While your father acknowledged your mother's hard work in raising you at your wedding, he never really apologized for the way he'd dragged her name through the mud. Is she at peace with it now?
She says she is. There wasn't one grand gesture. It happened in moments. For example, at my daughter Helena's first birthday when they were passing their granddaughter between them. From day one I wanted him to apologize for everything he'd put her through, on TV, but my dad wasn't someone who dealt with outward displays of emotion very well. My mother also gave herself the gift of forgiveness, and together they got a second chance becoming grandparents to my two children. We've been known to all eat Thanksgiving dinner together.
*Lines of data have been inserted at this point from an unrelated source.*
-- ==== Sys2Proof/Machine/Accumulate.lean ====
section
/-! DEFINITION. Accumulates, refusals and residuals (R283 to R285, R291 to R301). -/

namespace Sys2Proof.Machine

/-! ### Instructions (R293, R294) -/

/-- The argument of ACC_RANGE (R370). -/
def accArg (wid va : Nat) : W64 := BitVec.ofNat 64 (wid % 64 + va % 2 ^ 58 * 64)

/-- The word a target address names in a window, by the checks of R293 in their order; and its physical address, for a global-home
window. -/
def accTarget (wid : Nat) (va : W64) : TM (WinE × Option Nat) := do
  let tn ← getTn
  match tn.win? wid with
  | none => raise cAccRange (accArg wid va.toNat)
  | some w => do
    checkAddr va 16
    match winIndex? (tn.wbaseOf w) w.count va.toNat with
    | none => raise cAccRange (accArg wid va.toNat)
    | some _ =>
      if w.isLocal then pure (w, none)
      else do
        let pa ← taskXlate va.toNat true true true
        raiseIf (clobbers (← getS) pa 16) cGateClobber va
        pure (w, pa.dev?)

/-- An accumulate (R293): the partial of the addend, with the residual that the tile holds for its word, leaves for the window's
home. -/
def bodyAcc (f : EFmt) (wid : BitVec 6) (a b : Opnd) : TM Unit := do
  let va ← read64 a
  let x ← if f = .int true 64 then read64 b else do pure ((← read32 b).setWidth 64)
  let (w, pa) ← accTarget wid.toNat va
  let part := accPartial w.e0 (f.decode x.toNat)
  let k ← getTk
  let mine (r : Residual) : Bool := r.wid == wid.toNat && r.addr == va.toNat
  let part := match k.tile.find? mine with
    | some r => Aw.combine part (r.part, r.flags)
    | none => part
  let now := (← getS).nowOn ((← getTn).dieOf (← getN))
  modTk (fun k => { k with
    tile := k.tile.filter (fun r => !mine r)
    accNow := (now, (wid.toNat, va.toNat) :: (if k.accNow.1 = now then k.accNow.2 else [])) })
  takeUpd
  let _ ← taskSend ((← getTn).winUnit w pa) (.acc wid.toNat va.toNat pa part.1 part.2)

/-- `acc.fp32` (R293). -/
def execAccFp32 (wid : BitVec 6) (a b : Opnd) (s : State) : Host.Outcome State Fault Refusal :=
  run1 (.accFp32 wid a b) (bodyAcc (.flt .fp32) wid a b) s
/-- `acc.bf16` (R293). -/
def execAccBf16 (wid : BitVec 6) (a b : Opnd) (s : State) : Host.Outcome State Fault Refusal :=
  run1 (.accBf16 wid a b) (bodyAcc (.flt .bf16) wid a b) s
/-- `acc.fp16` (R293). -/
def execAccFp16 (wid : BitVec 6) (a b : Opnd) (s : State) : Host.Outcome State Fault Refusal :=
  run1 (.accFp16 wid a b) (bodyAcc (.flt .fp16) wid a b) s
/-- `acc.s8` (R293). -/
def execAccS8 (wid : BitVec 6) (a b : Opnd) (s : State) : Host.Outcome State Fault Refusal :=
  run1 (.accS8 wid a b) (bodyAcc (.int true 8) wid a b) s
/-- `acc.z8` (R293). -/
def execAccZ8 (wid : BitVec 6) (a b : Opnd) (s : State) : Host.Outcome State Fault Refusal :=
  run1 (.accZ8 wid a b) (bodyAcc (.int false 8) wid a b) s
/-- `acc.s16` (R293). -/
def execAccS16 (wid : BitVec 6) (a b : Opnd) (s : State) : Host.Outcome State Fault Refusal :=
  run1 (.accS16 wid a b) (bodyAcc (.int true 16) wid a b) s
/-- `acc.z16` (R293). -/
def execAccZ16 (wid : BitVec 6) (a b : Opnd) (s : State) : Host.Outcome State Fault Refusal :=
  run1 (.accZ16 wid a b) (bodyAcc (.int false 16) wid a b) s
/-- `acc.s32` (R293). -/
def execAccS32 (wid : BitVec 6) (a b : Opnd) (s : State) : Host.Outcome State Fault Refusal :=
  run1 (.accS32 wid a b) (bodyAcc (.int true 32) wid a b) s
/-- `acc.z32` (R293). -/
def execAccZ32 (wid : BitVec 6) (a b : Opnd) (s : State) : Host.Outcome State Fault Refusal :=
  run1 (.accZ32 wid a b) (bodyAcc (.int false 32) wid a b) s
/-- `acc.s64` (R293). -/
def execAccS64 (wid : BitVec 6) (a b : Opnd) (s : State) : Host.Outcome State Fault Refusal :=
  run1 (.accS64 wid a b) (bodyAcc (.int true 64) wid a b) s

/-- `flushr` (R294). -/
def execFlushr (wid : BitVec 6) (s : State) : Host.Outcome State Fault Refusal :=
  run1 (.flushr wid) (do
    raiseIf ((← getTn).win? wid.toNat).isNone cAccRange (accArg wid.toNat 0)
    taskFlush (fun r => r.wid == wid.toNat)) s

/-- `flushr.all` (R294). -/
def execFlushrAll (s : State) : Host.Outcome State Fault Refusal := run1 .flushrAll (taskFlush (fun _ => true)) s

/-! ### At the home (R283, R285, R296) -/

/-- The source port of a message: a cell interface, or a lighter (R296). -/
def sourcePort (x : Msg) : Nat :=
  match x.lighter with
  | some lt => 16777216 + lt
  | none => x.node

/-- A unit with nothing counted. -/
def QuotaRt.fresh (now : Nat) : QuotaRt := { counts := [], seen := [], start := now / 256 * 256 }

/-- A unit at a cycle of its own: with nothing counted, once its interval has ended (R296). -/
def QuotaRt.at_ (q : QuotaRt) (now : Nat) : QuotaRt := if q.start + 256 ≤ now then QuotaRt.fresh now else q

/-- Accumulates accepted from a port to a window in this interval. -/
def QuotaRt.countOf (q : QuotaRt) (t wid port : Nat) : Nat :=
  ((q.counts.find? (fun c => c.1 == t && c.2.1 == wid && c.2.2.1 == port)).map (fun c => c.2.2.2)).getD 0
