/-! ### The arithmetic and conversion word (R209) -/

/-- The operator code. -/
def wOp (w : Nat) : Nat := bitsOf w 120 8
/-- The fmt field. -/
def wFmt (w : Nat) : Nat := bitsOf w 112 8
/-- The rm field. -/
def wRm (w : Nat) : Mode := (Mode.ofBits? (BitVec.ofNat 3 (bitsOf w 109 3))).getD .rne
/-- The sat field. -/
def wSat (w : Nat) : Bool := bitOf w 108
/-- The sc field. -/
def wSc (w : Nat) : Bool := bitOf w 107
/-- The ky field. -/
def wKy (w : Nat) : Bool := bitOf w 106
/-- The bcy field. -/
def wBcy (w : Nat) : Bool := bitOf w 105
/-- The sub field. -/
def wSub (w : Nat) : Nat := bitsOf w 96 8
/-- The seed. -/
def wSeed (w : Nat) : W32 := BitVec.ofNat 32 (bitsOf w 32 32)
/-- The constant. -/
def wKval (w : Nat) : Nat := bitsOf w 0 32

/-- The scale that a format-table entry applies: its register's value with sen = 1, else none (R125, R128). -/
def entryScale (f : Fmt) (e : W32) : Option XReal :=
  if bitOf e.toNat 11 then
    let m := bitsOf e.toNat 8 3
    some (scaleVal (f.scl[m]?.getD 0) (bitOf f.sclkind.toNat m))
  else none

/-- A value under a scale. -/
def scaled (x : XReal) : Option XReal → XReal
  | some c => x.mul c
  | none => x

/-- The scale of input port `p` when sc is 1. -/
def inScale (w : Nat) (f : Fmt) (p : Nat) : Option XReal := if wSc w then entryScale f (f.ins[p]?.getD 0) else none

/-- The scale of `o0` when sc is 1. -/
def outScale (w : Nat) (f : Fmt) : Option XReal := if wSc w then entryScale f (f.outs[0]?.getD 0) else none

/-- A sum under a rounding mode: an exact zero of terms of opposite sign is minus zero under mode down (R109). -/
def XReal.addM (mode : Mode) (x y : XReal) : XReal :=
  match x.add y with
  | .fin false 0 e =>
    let pos (v : XReal) : Bool := match v with | .fin false 0 _ => true | _ => false
    .fin (mode == .rdn && !(pos x && pos y)) 0 e
  | z => z

/-- The magnitude of a value. -/
def XReal.abs : XReal → XReal
  | .inf _ => .inf false
  | .fin _ m e => .fin false m e
  | x => x

/-- An integer element of the operators 0x01 to 0x0F (R210, R211), before it is taken modulo 2^w or clamped: none where it is neither
clamped nor a sum. -/
def intElem (code sub : Nat) (signed sat : Bool) (n x y z : Nat) : Nat :=
  let a := intVal signed n x
  let b := intVal signed n y
  let c := intVal signed n z
  let out (v : Int) : Nat := wrapInt (if sat then (clampInt signed n v).1 else v) n
  match code with
  | 0x01 => out (a + b)
  | 0x02 => out (a - b)
  | 0x03 => out (a * b)
  | 0x04 => out (if sub = 0 then a * b + c else if sub = 1 then a * b - c else -(a * b) + c)
  | 0x05 => wrapInt (if b < a then b else a) n
  | 0x06 => wrapInt (if a < b then b else a) n
  | 0x07 => out (if a < 0 then -a else a)
  | 0x08 => out (-a)
  | 0x0A => if (if sub = 0 then a = b else if sub = 1 then a < b else a ≤ b) then 2 ^ n - 1 else 0
  | _ => arithInt (if sub = 0 then .sll else if sub = 1 then .srl else .sra) signed n x y

/-- A floating-point element of the operators 0x01 to 0x0A (R210, R211): the exact result rounded once. `x`, `y`, `z` are bits, and the
scales are those of their channels and of the output; `m` is the value of `scl` for the scale operator. -/
def fltElem (code sub : Nat) (f : FFmt) (w : Nat) (sx sy sz so : Option XReal) (m : XReal) (rho x y z : Nat) : Nat :=
  let mode := wRm w
  let a := scaled (f.decode x) sx
  let b := scaled (f.decode y) sy
  let c := scaled (f.decode z) sz
  let out (v : XReal) : Nat := (f.round mode (wSat w) rho (scaled v so)).1
  let p := a.mul b
  let chosen (bits : Nat) (v : XReal) : Nat := if wSc w then out v else bits
  match code with
  | 0x01 => out (a.addM mode b)
  | 0x02 => out (a.addM mode b.neg)
  | 0x03 => out p
  | 0x04 => out (if sub = 0 then p.addM mode c else if sub = 1 then p.addM mode c.neg else p.neg.addM mode c)
  | 0x05 => if a.isNaN || b.isNaN then f.canonNaN else if b.ltz a then chosen y b else chosen x a
  | 0x06 => if a.isNaN || b.isNaN then f.canonNaN else if a.ltz b then chosen y b else chosen x a
  | 0x07 => if a.isNaN then f.canonNaN else chosen (x % 2 ^ (f.width - 1)) a.abs
  | 0x08 => if a.isNaN then f.canonNaN else chosen (x ^^^ 2 ^ (f.width - 1)) a.neg
  | 0x09 => out (a.mul m)
  | _ =>
    let holds := if sub = 0 then a.eqv b else if sub = 1 then a.lt b else if sub = 2 then a.lt b || a.eqv b else a.isNaN || b.isNaN
    if holds then 2 ^ f.width - 1 else 0

/-- A bitwise element: select, and, or, xor (R210). -/
def bitElem (code w x y z : Nat) : Nat :=
  let ones := 2 ^ w - 1
  match code with
  | 0x0B => (x &&& z) ||| (y &&& (ones ^^^ z))
  | 0x0C => x &&& y
  | 0x0D => x ||| y
  | _ => x ^^^ y

/-- Whether a code works on bits. -/
def isBitOp (code : Nat) : Bool := code == 0x0B || code == 0x0C || code == 0x0D || code == 0x0E

/-- The mixed value of element `k` of a firing (R113, R211). -/
def opRho (w : Nat) (seq k : Nat) : Nat := (mix (wSeed w) (BitVec.ofNat 32 seq) (BitVec.ofNat 32 k)).toNat

/-- Element `k` of a data firing of the operators 0x01 to 0x0F (R210, R211). -/
def opElem (w : Nat) (f : Fmt) (seq k x y z : Nat) : Nat :=
  let code := wOp w
  if isBitOp code then bitElem code (fmtBits (wFmt w)) x y z
  else
    match EFmt.ofCode? (wFmt w) with
    | some (.int sg n) => intElem code (wSub w) sg (wSat w) n x y z
    | some (.flt g) =>
      fltElem code (wSub w) g w (inScale w f 0) (if wKy w then none else inScale w f 1) (inScale w f 2) (outScale w f)
        (scaleVal (f.scl[wSub w % 8]?.getD 0) (bitOf f.sclkind.toNat (wSub w % 8))) (opRho w seq k) x y z
    | _ => x

/-- Elements of x with y and z, element by element; a list that is too short gives 0. -/
def opElems (w : Nat) (f : Fmt) (seq : Nat) (ys zs : List Nat) (one : Bool) (xs : List Nat) : List Nat :=
  xs.zipIdx.map (fun e => opElem w f seq e.2 e.1 (if one then ys.headD 0 else ys[e.2]?.getD 0) (zs[e.2]?.getD 0))

/-- A Data record with the mx flag that its format needs (R106). -/
def fmtRec (fmt seq carg : Nat) (us : List W64) : Rec :=
  { hdr := mkHdr tData fmt us.length seq (decide (0x18 ≤ fmt) && decide (fmt ≤ 0x1B)) carg, units := us }

/-- A data firing of an operator 0x01 to 0x0F: its record, or OPERAND_MISMATCH against the head of unequal len (R209, R210). -/
def arithRec (w : Nat) (f : Fmt) (x : Rec) (y z : Option Rec) : Except (Nat × W64) Rec :=
  let n := fmtBits (wFmt w)
  let lenOk (r : Rec) (one : Bool) : Bool := if one then decide (1 ≤ r.units.length) else r.units.length == x.units.length
  match y, z with
  | some r, some q =>
    if !lenOk r (wBcy w) then .error (cOperand, seqArg r)
    else if !lenOk q false then .error (cOperand, seqArg q)
    else .ok (fmtRec (wFmt w) (hSeq x.hdr) (hCarg x.hdr) (packElems n x.units.length
      (opElems w f (hSeq x.hdr) (elemsOf n r.units) (elemsOf n q.units) (wBcy w) (elemsOf n x.units))))
  | some r, none =>
    if !lenOk r (wBcy w) then .error (cOperand, seqArg r)
    else .ok (fmtRec (wFmt w) (hSeq x.hdr) (hCarg x.hdr) (packElems n x.units.length
      (opElems w f (hSeq x.hdr) (elemsOf n r.units) [] (wBcy w) (elemsOf n x.units))))
  | none, some q =>
    if !lenOk q false then .error (cOperand, seqArg q)
    else .ok (fmtRec (wFmt w) (hSeq x.hdr) (hCarg x.hdr) (packElems n x.units.length
      (opElems w f (hSeq x.hdr) [wKval w % 2 ^ n] (elemsOf n q.units) true (elemsOf n x.units))))
  | none, none =>
    .ok (fmtRec (wFmt w) (hSeq x.hdr) (hCarg x.hdr) (packElems n x.units.length
      (opElems w f (hSeq x.hdr) [wKval w % 2 ^ n] [] true (elemsOf n x.units))))

/-! ### Conversions (R212) -/

/-- The value of an element of the source format. -/
def srcVal (fmt x : Nat) : XReal :=
  match EFmt.ofCode? fmt with
  | some f => f.decode x
  | none => .fin false 0 0

/-- A conversion operator's record (R212). -/
def convertRec (w : Nat) (f : Fmt) (x : Rec) : Rec :=
  let dst := wSub w
  let b := fmtBits dst
  let xs := elemsOf (fmtBits (wFmt w)) x.units
  let n := ceilDiv (xs.length * b) 64
  let enc (k : Nat) (v : XReal) : Nat :=
    match EFmt.ofCode? dst with
    | some g => (g.convert (wRm w) (wSat w) (opRho w (hSeq x.hdr) k) v).1
    | none => 0
  let ys := xs.zipIdx.map (fun e => enc e.2 (scaled (scaled (srcVal (wFmt w) e.1) (inScale w f 0)) (outScale w f)))
  let pad := List.replicate (n * 64 / b - ys.length) (enc 0 (.fin false 0 0))
  fmtRec dst (hSeq x.hdr) (hCarg x.hdr) (packElems b n (ys ++ pad))

/-- The kind of an MX format code (R120, R201). -/
def mxKind (fmt : Nat) : Nat := fmt - 0x18

/-- The scale byte of a block (R121). -/
def mxBlockScale (kind : Nat) (xs : List XReal) : Nat :=
  if xs.any XReal.special then 255
  else
    let a := xs.foldl (fun m x => match x with | .fin _ n e => magMax m (n, e) | _ => m) (0, 0)
    mxScale kind a.1 a.2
You didn't only find your father, you found your half brothers as well. Were they immediately accepting of you?
They were! My father used to talk about how he told them about me fifteen minutes before the press conference to announce that he had a daughter. My brothers joke that they were more upset about missing the press conference than anything else! I'm so fortunate that they instantly opened their hearts to me and expressed regret that we didn't grow up together. I now host Thanksgiving at my home with my three brothers and their families. It's a beautiful thing.
In hindsight, do you have any regrets about the way things played out? Is there anything you would have done differently?
I don't. Of course, I wish my father would have acknowledged me from start and helped my single mom who did everything on her own. But, I believe things happen for a reason. We both went through a lot and came out better for it, so there's no need to regret. I am giving a portion of the proceeds from book sales to Dress for Success--the funds will go to help struggling single moms, like my own.
You're happily married with two beautiful children and a successful career. What's next for you? Will there be any more books?
I love what I'm doing! I feel blessed every day to tell stories. I wrote Finding Dad with the hope that it would help others who grew up without a father in their lives. I have no immediate plans for another book, but when there's another great story to tell, I wouldn't say no!